На станции «Комсомольская» они вышли. А спустя час – сидели в вагоне дальневосточного поезда.

 

Как выяснилось, железная дорога до места крушения была построена с русским размахом – от моря и до нужного места, проламываясь сквозь тайгу, горы, реки и засыпанные снегом пустоши, чтобы возить людей, продукты и грузы. Вместе с американцами к месту последней стоянки «Богини» прибыл советский ученый Анатолий Волков, правда чем именно он занимался выяснить не удалось – этот представитель ученого сословия говорил на очень плохом английском, к тому же сразу после появления он умчался к дирижаблю, где работала техника, раскапывая снег и завалы льда.
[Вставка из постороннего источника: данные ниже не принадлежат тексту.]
/-- What `takeOffset` leaves alone: everything but detectors, event, link, faults, preempt, and of these what is listed last. -/
@[simp] theorem takeOffset_frame (c : Nat) (t : Time) (s : State) :
    (takeOffset c t s).pending = s.pending
      ∧ (takeOffset c t s).clock = s.clock
      ∧ (takeOffset c t s).exchange = s.exchange
      ∧ (takeOffset c t s).engine = s.engine
      ∧ (takeOffset c t s).control = s.control
      ∧ (takeOffset c t s).branches = s.branches
      ∧ (takeOffset c t s).prover = s.prover
      ∧ (takeOffset c t s).store = s.store
      ∧ (takeOffset c t s).preempt.lines = s.preempt.lines := by simp [takeOffset]

/-- What `takeTransition` leaves alone: everything but detectors, event, link, faults, preempt, and of these what is listed last. -/
@[simp] theorem takeTransition_frame (c : Nat) (x : Transition) (s : State) :
    (takeTransition c x s).pending = s.pending
      ∧ (takeTransition c x s).clock = s.clock
      ∧ (takeTransition c x s).exchange = s.exchange
      ∧ (takeTransition c x s).engine = s.engine
      ∧ (takeTransition c x s).control = s.control
      ∧ (takeTransition c x s).branches = s.branches
      ∧ (takeTransition c x s).prover = s.prover
      ∧ (takeTransition c x s).store = s.store
      ∧ (takeTransition c x s).preempt.lines = s.preempt.lines := by
  unfold takeTransition
  try dsimp only
  repeat' split
  all_goals simp

/-- What `debounce` leaves alone: everything but detectors, event, link, faults, preempt, and of these what is listed last. -/
@[simp] theorem debounce_frame (c : Nat) (steps : Nat) (s : State) :
    (debounce c steps s).pending = s.pending
      ∧ (debounce c steps s).clock = s.clock
      ∧ (debounce c steps s).exchange = s.exchange
      ∧ (debounce c steps s).engine = s.engine
      ∧ (debounce c steps s).control = s.control
      ∧ (debounce c steps s).branches = s.branches
      ∧ (debounce c steps s).prover = s.prover
      ∧ (debounce c steps s).store = s.store
      ∧ (debounce c steps s).preempt.lines = s.preempt.lines := by
  induction steps generalizing s with
  | zero => simp [debounce]
  | succ n ih =>
    unfold debounce
    dsimp only
    repeat' split
    all_goals simp [ih]

/-- What `resynchronize` leaves alone: everything but detectors, event, link, faults, preempt, and of these what is listed last. -/
@[simp] theorem resynchronize_frame (c : Nat) (e : DsmInput) (s : State) :
    (resynchronize c e s).pending = s.pending
      ∧ (resynchronize c e s).clock = s.clock
      ∧ (resynchronize c e s).exchange = s.exchange
      ∧ (resynchronize c e s).engine = s.engine
      ∧ (resynchronize c e s).control = s.control
      ∧ (resynchronize c e s).branches = s.branches
      ∧ (resynchronize c e s).prover = s.prover
      ∧ (resynchronize c e s).store = s.store
      ∧ (resynchronize c e s).preempt.lines = s.preempt.lines := by
  unfold resynchronize
  try dsimp only
  repeat' split
  all_goals simp

/-- What `takeEntry` leaves alone: everything but detectors, event, link, faults, preempt, and of these what is listed last. -/
@[simp] theorem takeEntry_frame (c : Nat) (e : DsmInput) (s : State) :
    (takeEntry c e s).pending = s.pending
      ∧ (takeEntry c e s).clock = s.clock
      ∧ (takeEntry c e s).exchange = s.exchange
      ∧ (takeEntry c e s).engine = s.engine
      ∧ (takeEntry c e s).control = s.control
      ∧ (takeEntry c e s).branches = s.branches
      ∧ (takeEntry c e s).prover = s.prover
      ∧ (takeEntry c e s).store = s.store
      ∧ (takeEntry c e s).preempt.lines = s.preempt.lines := by
  unfold takeEntry
  try dsimp only
  repeat' split
  all_goals simp

/-- What `testHealth` leaves alone: everything but detectors, event, link, faults. -/
@[simp] theorem testHealth_frame (c : Nat) (health : Health) (s : State) :
    (testHealth c health s).pending = s.pending
      ∧ (testHealth c health s).clock = s.clock
      ∧ (testHealth c health s).exchange = s.exchange
      ∧ (testHealth c health s).preempt = s.preempt
      ∧ (testHealth c health s).engine = s.engine
      ∧ (testHealth c health s).control = s.control
      ∧ (testHealth c health s).branches = s.branches
      ∧ (testHealth c health s).prover = s.prover
      ∧ (testHealth c health s).store = s.store := by
  unfold testHealth
  try dsimp only
  repeat' split
  all_goals simp

/-- What `testChatter` leaves alone: everything but detectors, event, link, faults. -/
@[simp] theorem testChatter_frame (c : Nat) (s : State) :
    (testChatter c s).pending = s.pending
      ∧ (testChatter c s).clock = s.clock
      ∧ (testChatter c s).exchange = s.exchange
      ∧ (testChatter c s).preempt = s.preempt
      ∧ (testChatter c s).engine = s.engine
      ∧ (testChatter c s).control = s.control
      ∧ (testChatter c s).branches = s.branches
      ∧ (testChatter c s).prover = s.prover
      ∧ (testChatter c s).store = s.store := by
  unfold testChatter
  try dsimp only
  repeat' split
  all_goals simp

/-- What `takeInput` leaves alone: everything but detectors, event, link, faults, preempt, and of these what is listed last. -/
@[simp] theorem takeInput_frame (inputs : List DsmInput) (c : Nat) (s : State) :
    (takeInput inputs c s).pending = s.pending
      ∧ (takeInput inputs c s).clock = s.clock
      ∧ (takeInput inputs c s).exchange = s.exchange
      ∧ (takeInput inputs c s).engine = s.engine
      ∧ (takeInput inputs c s).control = s.control
      ∧ (takeInput inputs c s).branches = s.branches
      ∧ (takeInput inputs c s).prover = s.prover
      ∧ (takeInput inputs c s).store = s.store
      ∧ (takeInput inputs c s).preempt.lines = s.preempt.lines := by
  unfold takeInput
  try dsimp only
  repeat' split
  all_goals simp

/-- What `enterFault` leaves alone: everything but detectors, event, link, faults, preempt, and of these what is listed last. -/
@[simp] theorem enterFault_frame (c : Nat) (d : Detector) (s : State) :
    (enterFault c d s).pending = s.pending
      ∧ (enterFault c d s).clock = s.clock
      ∧ (enterFault c d s).exchange = s.exchange
      ∧ (enterFault c d s).engine = s.engine
      ∧ (enterFault c d s).control = s.control
      ∧ (enterFault c d s).branches = s.branches
      ∧ (enterFault c d s).prover = s.prover
      ∧ (enterFault c d s).store = s.store
      ∧ (enterFault c d s).preempt.lines = s.preempt.lines := by simp [enterFault]

/-- What `leaveFault` leaves alone: everything but detectors, event, link, faults, preempt, and of these what is listed last. -/
@[simp] theorem leaveFault_frame (c : Nat) (d : Detector) (s : State) :
    (leaveFault c d s).pending = s.pending
      ∧ (leaveFault c d s).clock = s.clock
      ∧ (leaveFault c d s).exchange = s.exchange
      ∧ (leaveFault c d s).engine = s.engine
      ∧ (leaveFault c d s).control = s.control
      ∧ (leaveFault c d s).branches = s.branches
      ∧ (leaveFault c d s).prover = s.prover
      ∧ (leaveFault c d s).store = s.store
      ∧ (leaveFault c d s).preempt.lines = s.preempt.lines := by
  unfold leaveFault
  try dsimp only
  repeat' split
  all_goals simp

/-- What `decideFault` leaves alone: everything but detectors, event, link, faults, preempt, and of these what is listed last. -/
@[simp] theorem decideFault_frame (c : Nat) (s : State) :
    (decideFault c s).pending = s.pending
      ∧ (decideFault c s).clock = s.clock
      ∧ (decideFault c s).exchange = s.exchange
      ∧ (decideFault c s).engine = s.engine
      ∧ (decideFault c s).control = s.control
      ∧ (decideFault c s).branches = s.branches
      ∧ (decideFault c s).prover = s.prover
      ∧ (decideFault c s).store = s.store
      ∧ (decideFault c s).preempt.lines = s.preempt.lines := by
  unfold decideFault
  try dsimp only
  repeat' split
  all_goals simp

/-- What `takeSample` leaves alone: everything but detectors, event, link, faults, preempt, and of these what is listed last. -/
@[simp] theorem takeSample_frame (station : Nat) (inputs : List DsmInput) (s : State) :
    (takeSample station inputs s).pending = s.pending
      ∧ (takeSample station inputs s).clock = s.clock
      ∧ (takeSample station inputs s).exchange = s.exchange
      ∧ (takeSample station inputs s).engine = s.engine
      ∧ (takeSample station inputs s).control = s.control
      ∧ (takeSample station inputs s).branches = s.branches
      ∧ (takeSample station inputs s).prover = s.prover
      ∧ (takeSample station inputs s).store = s.store
      ∧ (takeSample station inputs s).preempt.lines = s.preempt.lines := by
  unfold takeSample
  have h := eachOf_holds
    (fun t => t.pending = s.pending ∧ t.clock = s.clock ∧ t.exchange = s.exchange ∧ t.engine = s.engine ∧ t.control = s.control ∧ t.branches = s.branches ∧ t.prover = s.prover ∧ t.store = s.store ∧ t.preempt.lines = s.preempt.lines) decideFault (fun x t h => by simpa using h) (s.channelsOf station)
    (eachOf (s.channelsOf station) (takeInput inputs) s)
    (eachOf_holds (fun t => t.pending = s.pending ∧ t.clock = s.clock ∧ t.exchange = s.exchange ∧ t.engine = s.engine ∧ t.control = s.control ∧ t.branches = s.branches ∧ t.prover = s.prover ∧ t.store = s.store ∧ t.preempt.lines = s.preempt.lines) (takeInput inputs) (fun x t h => by simpa using h) (s.channelsOf station) s (by simp))
  simpa using h

/-- What `stationBack` leaves alone: everything but detectors. -/
@[simp] theorem stationBack_frame (station : Nat) (s : State) :
    (stationBack station s).pending = s.pending
      ∧ (stationBack station s).clock = s.clock
      ∧ (stationBack station s).event = s.event
      ∧ (stationBack station s).link = s.link
      ∧ (stationBack station s).exchange = s.exchange
      ∧ (stationBack station s).preempt = s.preempt
      ∧ (stationBack station s).engine = s.engine
      ∧ (stationBack station s).control = s.control
      ∧ (stationBack station s).branches = s.branches
      ∧ (stationBack station s).prover = s.prover
      ∧ (stationBack station s).faults = s.faults
      ∧ (stationBack station s).store = s.store := by
  unfold stationBack
  exact eachOf_holds (fun t => t.pending = s.pending ∧ t.clock = s.clock ∧ t.event = s.event ∧ t.link = s.link ∧ t.exchange = s.exchange ∧ t.preempt = s.preempt ∧ t.engine = s.engine ∧ t.control = s.control ∧ t.branches = s.branches ∧ t.prover = s.prover ∧ t.faults = s.faults ∧ t.store = s.store) _
    (fun x t h => by simpa using h) _ _ (by simp)

/-- What `stationLost` leaves alone: everything but detectors, event, link, faults, preempt, and of these what is listed last. -/
@[simp] theorem stationLost_frame (station : Nat) (s : State) :
    (stationLost station s).pending = s.pending
      ∧ (stationLost station s).clock = s.clock
      ∧ (stationLost station s).exchange = s.exchange
      ∧ (stationLost station s).engine = s.engine
      ∧ (stationLost station s).control = s.control
      ∧ (stationLost station s).branches = s.branches
      ∧ (stationLost station s).prover = s.prover
      ∧ (stationLost station s).store = s.store
      ∧ (stationLost station s).preempt.lines = s.preempt.lines := by
  unfold stationLost
  have h := eachOf_holds
    (fun t => t.pending = s.pending ∧ t.clock = s.clock ∧ t.exchange = s.exchange ∧ t.engine = s.engine ∧ t.control = s.control ∧ t.branches = s.branches ∧ t.prover = s.prover ∧ t.store = s.store ∧ t.preempt.lines = s.preempt.lines) decideFault (fun x t h => by simpa using h) (s.channelsOf station)
    (eachOf (s.channelsOf station) (fun c => changeDetector c (fun d => { d with stationAbsent := true, pending := [], raw := none, resync := true, okSince := none })) s)
    (eachOf_holds (fun t => t.pending = s.pending ∧ t.clock = s.clock ∧ t.exchange = s.exchange ∧ t.engine = s.engine ∧ t.control = s.control ∧ t.branches = s.branches ∧ t.prover = s.prover ∧ t.store = s.store ∧ t.preempt.lines = s.preempt.lines) (fun c => changeDetector c (fun d => { d with stationAbsent := true, pending := [], raw := none, resync := true, okSince := none })) (fun x t h => by simpa using h) (s.channelsOf station) s (by simp))
  simpa using h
С момента прибытия Ньюман, руководивший финансовой стороной операции, и Хейворд, бывший её духом, отсиживались на станции, отсылая и принимая почту, временами встречая приглашенных, которые увидев масштабы работы, тут же разворачивались и уезжали, вели учет ресурсов и мёрзли. Хейворд пару раз выезжал на раскопки, но ледяной ветер быстро гасил его энтузиазм, и он возвращался, недоумевая как в такой холодрыге вообще можно работать. Дело продвигалось обманчиво медленно, но когда началась оттепель, выяснилось, что комсомольцы Волкова расчистили дорогу к грузовому трапу и протянули туда рельсы – теперь поезда могли въезжать прямо в промороженное нутро корабля.

 

Говорят, на севере июнь – ещё не лето, а август – уже не лето. Так и есть.

Когда снег сошел, началась адская жара короткого лета.

Над раскалённой обшивкой дирижабля дрожал воздух, казалось, сам исполин колеблется, пытаясь оторваться от земли, но это был обман зрения. Корабль не мог взлететь отчасти потому, что довольно большие участки обшивки требовали ремонта – под тяжестью льда, из-за усталости металла и перепадов температуры появились трещины и кое-где металл основательно проржавел. Что творилось внутри – это был один сплошной ужас.

- Сколько теперь он стоит? – буркнул Ньюман, оглядывая бурый от ржавчины металл. – По доллару за тонну?

- Волков сказал, что жилые помещения в лучшем состоянии. Но трюм – да, это ужас.

- Пойдем, посмотрим. Смотри, чтоб у тебя под ногами ничего не провалилось.

 

Анатолий Данилович Волков был в восторге.

- Саша, это просто прелесть а не машина. Воздуховоды и дымовая гарнитура проржавели насквозь, углеподатчику хана, но машина… Черт, да ты сам глянь!

Александр Григорьев, бывший корабельный механик – видел. Внешне машины выглядели непривлекательно – грязные и покрытые потёками ржавчины, однако…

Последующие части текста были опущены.